All I can do now is wait to see if this fax the ‘local bank’ can magically return the money to my account.

In a little while we’ll try write a decent blog about the remainders of our trip. Bit of a sour tint to everything at the moment.

Wednesday, January 6, 2010

Interlude

Interlude.

Now that I’ve been here for a few days I think its time to make some sweeping comments on the whole of Singapore, on matters close to my heart:

While Singapore’s food is incredible, for example this ‘paper dosai’ in Little India was fantastic:
















The country’s coffee could improve. This is a typical coffee, or ‘kopi’ as its known here:

Kopi is made either with instant coffee and cold milk, or with American style filter coffee and condensed milk. Neither is a taste sensation. The best coffee I’ve had while here was from Starbucks (isn’t that a delightful oxymoron).

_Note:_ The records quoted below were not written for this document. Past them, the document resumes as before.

/-- Settles O17: every allowed load extends the bytes it reads, and where it is unsigned, or as wide as the register, the
extension is the number they make. -/
theorem loadsComplete : Obligations.LoadsComplete := by
  intro x h rd rs1 imm ea after
  refine ⟨fun ha => ⟨?_, ?_⟩, fun ha => ⟨?_, ?_⟩, fun ha => ⟨?_, ?_⟩, ?_, rfl⟩
  · exact run_load_allowed ha
  · exact run_load_unsigned ha
  · exact run_load_allowed ha
  · exact run_load_unsigned ha
  · exact run_load_allowed ha
  · rintro rfl
    exact run_load_unsigned ha
  · rintro rfl ha
    exact (run_load_allowed ha).trans (congrArg after (extendLoaded_eight _))

/-- Settles O18: each base store is the store of its width, and `MemWrite` reads the low bytes of its value alone. -/
theorem storesComplete : Obligations.StoresComplete := by
  intro x h rs2 rs1 imm p hp ha
  cases x with
  | rv32 => fin_cases hp <;> exact run_store_allowed ha
  | rv64 => fin_cases hp <;> exact run_store_allowed ha

/-- Settles O56: each of these instructions enters a trap handler or writes its destination. -/
theorem frameRegisterWriters : Obligations.FrameRegisterWriters := by
  intro x h rd rs1 rs2 imm upper i t hi hs
  simp only [List.mem_cons, List.not_mem_nil, or_false] at hi
  rcases hi with rfl | rfl | rfl | rfl | rfl | rfl | rfl | rfl | rfl | rfl | rfl | rfl
  · exact exists_hart_of_run hs fun _ => load_wroteOnly
  · exact exists_hart_of_run hs fun _ => load_wroteOnly
  · exact exists_hart_of_run hs fun _ => load_wroteOnly
  · exact exists_hart_of_run (State.run64_eq_next hs) fun _ => load_wroteOnly
  · exact exists_hart_of_run hs fun _ => load_wroteOnly
  · exact exists_hart_of_run hs fun _ => load_wroteOnly
  · exact exists_hart_of_run (State.run64_eq_next hs) fun _ => load_wroteOnly
  · exact exists_hart_of_run hs fun _ hr => entered_or_wroteOnly (Hart.lc_next hr)
  · cases hs
    exact ⟨_, rfl, .inr (wroteOnly_setC_advance rd _)⟩
  · exact exists_hart_of_run hs fun _ hr => entered_or_wroteOnly (Hart.scmode_next hr)
  · exact exists_hart_of_run hs fun _ hr => entered_or_wroteOnly (Hart.gcmode_next hr)
  · exact exists_hart_of_run hs fun _ hr => entered_or_wroteOnly (Hart.gctag_next hr)

/-- Settles O57: each of these instructions enters a trap handler or stores at its effective address. -/
theorem frameStores : Obligations.FrameStores := by
  intro x h rs2 rs1 imm p t hp hs
  simp only [List.mem_cons, List.not_mem_nil, or_false] at hp
  rcases hp with rfl | rfl | rfl | rfl | rfl
  · exact exists_hart_of_run hs fun _ => store_storedOnly
  · exact exists_hart_of_run hs fun _ => store_storedOnly
  · exact exists_hart_of_run hs fun _ => store_storedOnly
  · exact exists_hart_of_run (State.run64_eq_next hs) fun _ => store_storedOnly
  · exact exists_hart_of_run hs fun _ => sc_storedOnly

Again, fantastic food, this Japanese was amazing, on the right that’s silken tofu coated in something crunchy with seaweed and fish eggs, I like neither tofu, seaweed nor fish eggs but completely devoured that dish. The rice and sizzling beef were something transcendent:

But mediocre coffee. While mediocre, a country of this humidity and temperature does do a mean and appropriately sized iced coffee:

Other exciting discoveries were found in the scattered Korean supermarkets in the malls included interesting cosmetic devices:

A show of Singapore’s delightful wine selection:

And another selection of delicious canned beverages, on the right some grape juice, in the middle is some kind of tea and on the left:


I have no idea what a pocari is, but I’m pretty sure I don’t want to drink its sweat.

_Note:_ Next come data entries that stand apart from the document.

-- ==== Sys2Proof/Machine/Operands.lean ====
section
/-! DEFINITION. Every operand form of spec/30_encoding.md R94, and what each command reads (R310) and writes (R93, R96). -/

namespace Sys2Proof.Machine

/-- A full V operand: all W bits of V[r]. -/
def State.full (s : State) (r : Reg) : Nat := s.vreg r

/-- A low-bits operand: `V[r][k-1:0]`, a narrow divisor or a FROM-k source. -/
def State.low (s : State) (k : Nat) (r : Reg) : Nat := trunc k (s.vreg r)

/-- A half-width operand: `V[r][H-1:0]`, to be used zero-extended. -/
def State.halfOperand (s : State) (r : Reg) : Nat := trunc s.half (s.vreg r)

/-- A shift amount: `nat(S[r])`, unsigned. -/
def State.shiftAmount (s : State) (r : Reg) : Nat := (s.sreg r).toNat

/-- A bit index: `int64(S[r])`, signed. -/
def State.bitIndex (s : State) (r : Reg) : Int := (s.sreg r).toInt

/-- The From64 operand: `S[r]`, unsigned. -/
def State.from64Operand (s : State) (r : Reg) : Nat := (s.sreg r).toNat

/-- How many low limbs of a V source a command reads (R310): all L, the low half, or the low `k` limbs. -/
inductive Extent where
  | full
  | half
  | limbs (k : Nat)
deriving DecidableEq, Repr

/-- The number of limbs an extent takes at width `w`. -/
def Extent.count (w : Width) : Extent → Nat
  | .full => w.limbs
  | .half => w.limbs / 2
  | .limbs k => k

/-- One source operand of a command. -/
inductive Source where
  | v (r : Reg) (extent : Extent)
  | s (r : Reg)
deriving DecidableEq, Repr

/-- What each command reads, by its rule and R94. CF, which ADDC and SUBB read, has no written bit. -/
def sourcesOf : Instr → List Source
  | .nop => []
  | .clc => []
  | .stc => []
  | .zero _ => []
  | .one _ => []
  | .max _ => []
  | .from64 _ ra => [.s ra]
  | .from128 _ ra => [.v ra (.limbs 2)]
  | .from256 _ ra => [.v ra (.limbs 4)]
  | .from512 _ ra => [.v ra (.limbs 8)]
  | .isZero _ ra => [.v ra .full]
  | .eq _ ra rb => [.v ra .full, .v rb .full]
  | .cmp _ ra rb => [.v ra .full, .v rb .full]
  | .eqH _ ra rb => [.v ra .full, .v rb .half]
  | .cmpH _ ra rb => [.v ra .full, .v rb .half]
  | .not _ ra => [.v ra .full]
  | .and _ ra rb => [.v ra .full, .v rb .full]
  | .or _ ra rb => [.v ra .full, .v rb .full]
  | .xor _ ra rb => [.v ra .full, .v rb .full]
  | .andNot _ ra rb => [.v ra .full, .v rb .full]
  | .andH _ ra rb => [.v ra .full, .v rb .half]
  | .orH _ ra rb => [.v ra .full, .v rb .half]
  | .xorH _ ra rb => [.v ra .full, .v rb .half]
  | .andNotH _ ra rb => [.v ra .full, .v rb .half]
  | .add _ ra rb => [.v ra .full, .v rb .full]
  | .addc _ ra rb => [.v ra .full, .v rb .full]
  | .sub _ ra rb => [.v ra .full, .v rb .full]
  | .subb _ ra rb => [.v ra .full, .v rb .full]
  | .addH _ ra rb => [.v ra .full, .v rb .half]
  | .subH _ ra rb => [.v ra .full, .v rb .half]
  | .mul _ ra rb => [.v ra .full, .v rb .full]
  | .mulH _ ra rb => [.v ra .full, .v rb .half]
  | .mulx _ _ ra rb => [.v ra .full, .v rb .full]
  | .quoRem _ _ ra rb => [.v ra .full, .v rb .full]
  | .quoRem64 _ _ ra rb => [.v ra .full, .v rb (.limbs 1)]
  | .quoRem128 _ _ ra rb => [.v ra .full, .v rb (.limbs 2)]
  | .quoRem256 _ _ ra rb => [.v ra .full, .v rb (.limbs 4)]
  | .quoRem512 _ _ ra rb => [.v ra .full, .v rb (.limbs 8)]
  | .divx _ _ ra rb rc => [.v ra .full, .v rb .full, .v rc .full]
  | .lsh _ ra rb => [.v ra .full, .s rb]
  | .rsh _ ra rb => [.v ra .full, .s rb]
  | .bitLen _ ra => [.v ra .full]
  | .clz _ ra => [.v ra .full]
  | .ctz _ ra => [.v ra .full]
  | .popcnt _ ra => [.v ra .full]
  | .bit _ ra rb => [.v ra .full, .s rb]
  | .rev _ ra => [.v ra .full]
  | .revB _ ra => [.v ra .full]

/-- The V registers a command writes when it completes (R93, R96). -/
def vDestinations : Instr → List Reg
  | .nop => []
  | .clc => []
  | .stc => []
  | .zero rd => [rd]
  | .one rd => [rd]
  | .max rd => [rd]
  | .from64 rd _ => [rd]
  | .from128 rd _ => [rd]
  | .from256 rd _ => [rd]
  | .from512 rd _ => [rd]
  | .isZero _ _ => []
  | .eq _ _ _ => []
  | .cmp _ _ _ => []
  | .eqH _ _ _ => []
  | .cmpH _ _ _ => []
  | .not rd _ => [rd]
  | .and rd _ _ => [rd]
  | .or rd _ _ => [rd]
  | .xor rd _ _ => [rd]
  | .andNot rd _ _ => [rd]
  | .andH rd _ _ => [rd]
  | .orH rd _ _ => [rd]
  | .xorH rd _ _ => [rd]
  | .andNotH rd _ _ => [rd]
  | .add rd _ _ => [rd]
  | .addc rd _ _ => [rd]
  | .sub rd _ _ => [rd]
  | .subb rd _ _ => [rd]
  | .addH rd _ _ => [rd]
  | .subH rd _ _ => [rd]
  | .mul rd _ _ => [rd]
  | .mulH rd _ _ => [rd]
  | .mulx rd re _ _ => [rd, re]
  | .quoRem rd re _ _ => [rd, re]
  | .quoRem64 rd re _ _ => [rd, re]
  | .quoRem128 rd re _ _ => [rd, re]
  | .quoRem256 rd re _ _ => [rd, re]
  | .quoRem512 rd re _ _ => [rd, re]
  | .divx rd re _ _ _ => [rd, re]
  | .lsh rd _ _ => [rd]
  | .rsh rd _ _ => [rd]
  | .bitLen _ _ => []
  | .clz _ _ => []
  | .ctz _ _ => []
  | .popcnt _ _ => []
  | .bit _ _ _ => []
  | .rev rd _ => [rd]
  | .revB rd _ => [rd]

/-- The S registers a command writes when it completes (R93). -/
def sDestinations : Instr → List Reg
  | .nop => []
  | .clc => []
  | .stc => []
  | .zero _ => []
  | .one _ => []
  | .max _ => []
  | .from64 _ _ => []
  | .from128 _ _ => []
  | .from256 _ _ => []
  | .from512 _ _ => []
  | .isZero rd _ => [rd]
  | .eq rd _ _ => [rd]
  | .cmp rd _ _ => [rd]
  | .eqH rd _ _ => [rd]
  | .cmpH rd _ _ => [rd]
  | .not _ _ => []
  | .and _ _ _ => []
  | .or _ _ _ => []
  | .xor _ _ _ => []
  | .andNot _ _ _ => []
  | .andH _ _ _ => []
  | .orH _ _ _ => []
  | .xorH _ _ _ => []
  | .andNotH _ _ _ => []
  | .add _ _ _ => []
  | .addc _ _ _ => []
  | .sub _ _ _ => []
  | .subb _ _ _ => []
  | .addH _ _ _ => []
  | .subH _ _ _ => []
  | .mul _ _ _ => []
  | .mulH _ _ _ => []
  | .mulx _ _ _ _ => []
  | .quoRem _ _ _ _ => []
  | .quoRem64 _ _ _ _ => []
  | .quoRem128 _ _ _ _ => []
  | .quoRem256 _ _ _ _ => []
  | .quoRem512 _ _ _ _ => []
  | .divx _ _ _ _ _ => []
  | .lsh _ _ _ => []
  | .rsh _ _ _ => []
  | .bitLen rd _ => [rd]
  | .clz rd _ => [rd]
  | .ctz rd _ => [rd]
  | .popcnt rd _ => [rd]
  | .bit rd _ _ => [rd]
  | .rev _ _ => []
  | .revB _ _ => []

/-- The commands that write CF: ADDC, SUBB, CLC and STC, and no other (R33). -/
def writesCF : Instr → Bool
  | .nop => false
  | .clc => true
  | .stc => true
  | .zero _ => false
  | .one _ => false
  | .max _ => false
  | .from64 _ _ => false
  | .from128 _ _ => false
  | .from256 _ _ => false
  | .from512 _ _ => false
  | .isZero _ _ => false
  | .eq _ _ _ => false
  | .cmp _ _ _ => false
  | .eqH _ _ _ => false
  | .cmpH _ _ _ => false
  | .not _ _ => false
  | .and _ _ _ => false
  | .or _ _ _ => false
  | .xor _ _ _ => false
  | .andNot _ _ _ => false
  | .andH _ _ _ => false
  | .orH _ _ _ => false
  | .xorH _ _ _ => false
  | .andNotH _ _ _ => false
  | .add _ _ _ => false
  | .addc _ _ _ => true
  | .sub _ _ _ => false
  | .subb _ _ _ => true
  | .addH _ _ _ => false
  | .subH _ _ _ => false
  | .mul _ _ _ => false
  | .mulH _ _ _ => false
  | .mulx _ _ _ _ => false
  | .quoRem _ _ _ _ => false
  | .quoRem64 _ _ _ _ => false
  | .quoRem128 _ _ _ _ => false
  | .quoRem256 _ _ _ _ => false
  | .quoRem512 _ _ _ _ => false
  | .divx _ _ _ _ _ => false
  | .lsh _ _ _ => false
  | .rsh _ _ _ => false
  | .bitLen _ _ => false
  | .clz _ _ => false
  | .ctz _ _ => false
  | .popcnt _ _ => false
  | .bit _ _ _ => false
  | .rev _ _ => false
  | .revB _ _ => false

/-- Every limb the source needs is written (R40). -/
def State.sourceWritten (s : State) : Source → Bool
  | .v r e => (List.range (e.count s.width)).all (fun j => s.vWritten r j)
  | .s r => s.sWritten r

/-- Sets the UNWRITTEN_READ mark of the run if some source is not written (R310; assumption log 1). It changes no state of
the block. -/
def State.noteReads (s : State) (srcs : List Source) : State :=
  { s with unwrittenMark := s.unwrittenMark || !srcs.all s.sourceWritten }

end Sys2Proof.Machine
end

While the countries public transport system is nothing short of incredible, trains every 5 minutes, buses usually less than that, everything is airconditioned and wonderful, the passengers are very well behaved:


But there is a little left wanting with leg room:


I'd like to sign off with thanks to the 'yournetworknamehere' free WiFi service. Servicing the 498E building quickly and efficiently, 'cause who needs to password protect their WiFi anyway?